A super-simple guide to the different types of motorbike licence

If you’re desperate to get into motorcycling and want to cut straight from the boring stuff to choosing what type of bike you’ll be riding, we’ve got some bad news.

You need to do some of the boring stuff first.

Principally, you’ll need to brush up on the different types of motorcycle license. Oh, and then there’s the myriad of tests you’ll need to take, too!

Consider this blog post a super-simple guide to motorbike licensing and tests. Don’t leave home without it!

The CBT

‘CBT’ stands for ‘Compulsory Basic Training’, and the name says it all - it’s a basic requirement for anyone looking to ride a motorcycle.

It doesn’t matter whether you’re going for a scooter or a beast of a bike, the CBT is an intrinsic part of your qualification.

It’s not quite a test - more a day-long course during which you’ll need to convince an instructor that you’ve nailed the theoretical and practical requirements for riding a bike. The day will progress through five elements, from a basic introduction to riding on-site and then, finally, on the road.

There’s one exception to the rule, which is if you hold a full car driving licence that was issued before 1st February 2001, you can ride a restricted moped (50cc) on-road without a CBT.

Theory test

Just like learning to drive a car, you’ll have to go ‘back to school’ and do some classroom-style stuff, too.

Sorry.

You can’t move onto practical tests until you’ve passed the motorcycle theory test, therefore you should make sure you take it within two years of the CBT.

AM Moped test

If you simply want to ride a moped or scooter and have no desire to move upwards, this test is all you need.

Providing you’re 17 or over, you can gain an AM licence that lets you ride mopeds with engines of 50cc or less and a top speed of 28mph.

A1 and A2 motorcycle licences

Practical tests come in two forms. The A1 lets you ditch the L-plates and ride on bikes of 125cc or less, while the A2 moves you up to 500cc engines.

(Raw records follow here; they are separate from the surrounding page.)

-- ==== Sys2Proof/Machine/Bits.lean ====
section
/-! DEFINITION. The meanings of BCLR, BSET, BMOV, BMOVN, BAND, BOR, BXOR, BCMP, BFLDH, BFLDL, CMP, CMPB (42_bit_and_compare.md): one definition per addressing form. -/

namespace Sys2Proof.Machine

/-- CMP Rwn, Rwm (R262). -/
def execCmpRwRw (n m : Nib) (s : State) : Host.Outcome State Fault Refusal :=
  complete 2 s (compareW (fromRw s m) (rwAddress · n))

/-- CMP Rwn, [Rwi] (R262). -/
def execCmpRwInd (n : Nib) (i : BitVec 2) (s : State) : Host.Outcome State Fault Refusal :=
  complete 2 s (compareW (readIndW s (pointerOf i)) (rwAddress · n))

/-- CMP Rwn, [Rwi+] (R262). -/
def execCmpRwIndInc (n : Nib) (i : BitVec 2) (s : State) : Host.Outcome State Fault Refusal :=
  complete 2 s (compareRwIndInc s n i)

/-- CMP Rwn, #data3 (R262). -/
def execCmpRwData3 (n : Nib) (data3 : BitVec 3) (s : State) : Host.Outcome State Fault Refusal :=
  complete 2 s (compareW (fromConst 16 s data3) (rwAddress · n))

/-- CMP reg, #data16 (R262). -/
def execCmpRegData16 (reg : Byte) (data16 : Word) (s : State) : Host.Outcome State Fault Refusal :=
  complete 4 s (compareW (fromConst 16 s data16) (regAddressW · reg))

/-- CMP reg, mem (R262). -/
def execCmpRegMem (reg : Byte) (mem : Word) (s : State) : Host.Outcome State Fault Refusal :=
  complete 4 s (compareW (fromMemW s mem) (regAddressW · reg))

/-- CMPB Rbn, Rbm (R263). -/
def execCmpbRbRb (n m : Nib) (s : State) : Host.Outcome State Fault Refusal :=
  complete 2 s (compareB (fromRb s m) (rbAddress · n))

/-- CMPB Rbn, [Rwi] (R263). -/
def execCmpbRbInd (n : Nib) (i : BitVec 2) (s : State) : Host.Outcome State Fault Refusal :=
  complete 2 s (compareB (readIndB s (pointerOf i)) (rbAddress · n))

/-- CMPB Rbn, [Rwi+] (R263). -/
def execCmpbRbIndInc (n : Nib) (i : BitVec 2) (s : State) : Host.Outcome State Fault Refusal :=
  complete 2 s (compareRbIndInc s n i)

/-- CMPB Rbn, #data3 (R263). -/
def execCmpbRbData3 (n : Nib) (data3 : BitVec 3) (s : State) : Host.Outcome State Fault Refusal :=
  complete 2 s (compareB (fromConst 8 s data3) (rbAddress · n))

/-- CMPB reg, #data8 (R263). -/
def execCmpbRegData8 (reg data8 : Byte) (s : State) : Host.Outcome State Fault Refusal :=
  complete 4 s (compareB (fromConst 8 s data8) (regAddressB · reg))

/-- CMPB reg, mem (R263). -/
def execCmpbRegMem (reg : Byte) (mem : Word) (s : State) : Host.Outcome State Fault Refusal :=
  complete 4 s (compareB (fromMemB s mem) (regAddressB · reg))

/-- BCLR bitaddrQ.q (R250). -/
def execBclr (bitoff : Byte) (pos : Nib) (s : State) : Host.Outcome State Fault Refusal :=
  complete 2 s (updateBit s bitoff pos (fun _ => false) bitFlags)

/-- BSET bitaddrQ.q (R251). -/
def execBset (bitoff : Byte) (pos : Nib) (s : State) : Host.Outcome State Fault Refusal :=
  complete 2 s (updateBit s bitoff pos (fun _ => true) bitFlags)

/-- BMOV bitaddrZ.z, bitaddrQ.q (R252). -/
def execBmov (dst : Byte) (dpos : Nib) (src : Byte) (spos : Nib) (s : State) : Host.Outcome State Fault Refusal :=
  complete 4 s (combineBits s dst dpos src spos (fun _ q => q) (fun _ q => bitFlags q))

/-- BMOVN bitaddrZ.z, bitaddrQ.q (R253). -/
def execBmovn (dst : Byte) (dpos : Nib) (src : Byte) (spos : Nib) (s : State) : Host.Outcome State Fault Refusal :=
  complete 4 s (combineBits s dst dpos src spos (fun _ q => !q) (fun _ q => bitFlags q))

/-- BAND bitaddrZ.z, bitaddrQ.q (R254). -/
def execBand (dst : Byte) (dpos : Nib) (src : Byte) (spos : Nib) (s : State) : Host.Outcome State Fault Refusal :=
  complete 4 s (combineBits s dst dpos src spos (fun d q => d && q) twoBitFlags)

/-- BOR bitaddrZ.z, bitaddrQ.q (R255). -/
def execBor (dst : Byte) (dpos : Nib) (src : Byte) (spos : Nib) (s : State) : Host.Outcome State Fault Refusal :=
  complete 4 s (combineBits s dst dpos src spos (fun d q => d || q) twoBitFlags)

/-- BXOR bitaddrZ.z, bitaddrQ.q (R256). -/
def execBxor (dst : Byte) (dpos : Nib) (src : Byte) (spos : Nib) (s : State) : Host.Outcome State Fault Refusal :=
  complete 4 s (combineBits s dst dpos src spos (fun d q => xor d q) twoBitFlags)

/-- BCMP bitaddrZ.z, bitaddrQ.q (R257). -/
def execBcmp (dst : Byte) (dpos : Nib) (src : Byte) (spos : Nib) (s : State) : Host.Outcome State Fault Refusal :=
  complete 4 s (compareBits s dst dpos src spos)

/-- BFLDH bitoffQ, #mask8, #data8 (R258). -/
def execBfldh (bitoff mask8 data8 : Byte) (s : State) : Host.Outcome State Fault Refusal :=
  complete 4 s (updateField s bitoff (fun w => fieldByte (highByte w) mask8 data8 ++ lowByte w))

/-- BFLDL bitoffQ, #mask8, #data8 (R259). -/
def execBfldl (bitoff mask8 data8 : Byte) (s : State) : Host.Outcome State Fault Refusal :=
  complete 4 s (updateField s bitoff (fun w => highByte w ++ fieldByte (lowByte w) mask8 data8))

end Sys2Proof.Machine
end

Most riders will want to progress straight to the latter, but it’s sensible to make your way there carefully by taking the aforementioned tests first - no matter how laborious that may seem.

Those who are 19 or older can go straight from the CBT to the theory and then to the A2 in what is known as the ‘Direct Access route’. Otherwise, you’ll need to have held onto an A1 for at least two years before moving up to the A2.

Unrestricted licence

Otherwise known as the ‘A Licence’, this will let you ride any motorcycle, regardless of engine size.

You’ll need to have held your A2 licence for at least two years to qualify, but you could opt for an appropriate Direct Access route if you’re over the age of 24.

We hope we’ve untangled the web of confusion that often surrounds motorcycle licensing and tests!

Good luck!

Disclaimer: the advice above is correct at the time of publishing, but we always recommend speaking to an approved motorcycle training body for confirmation of the specifics.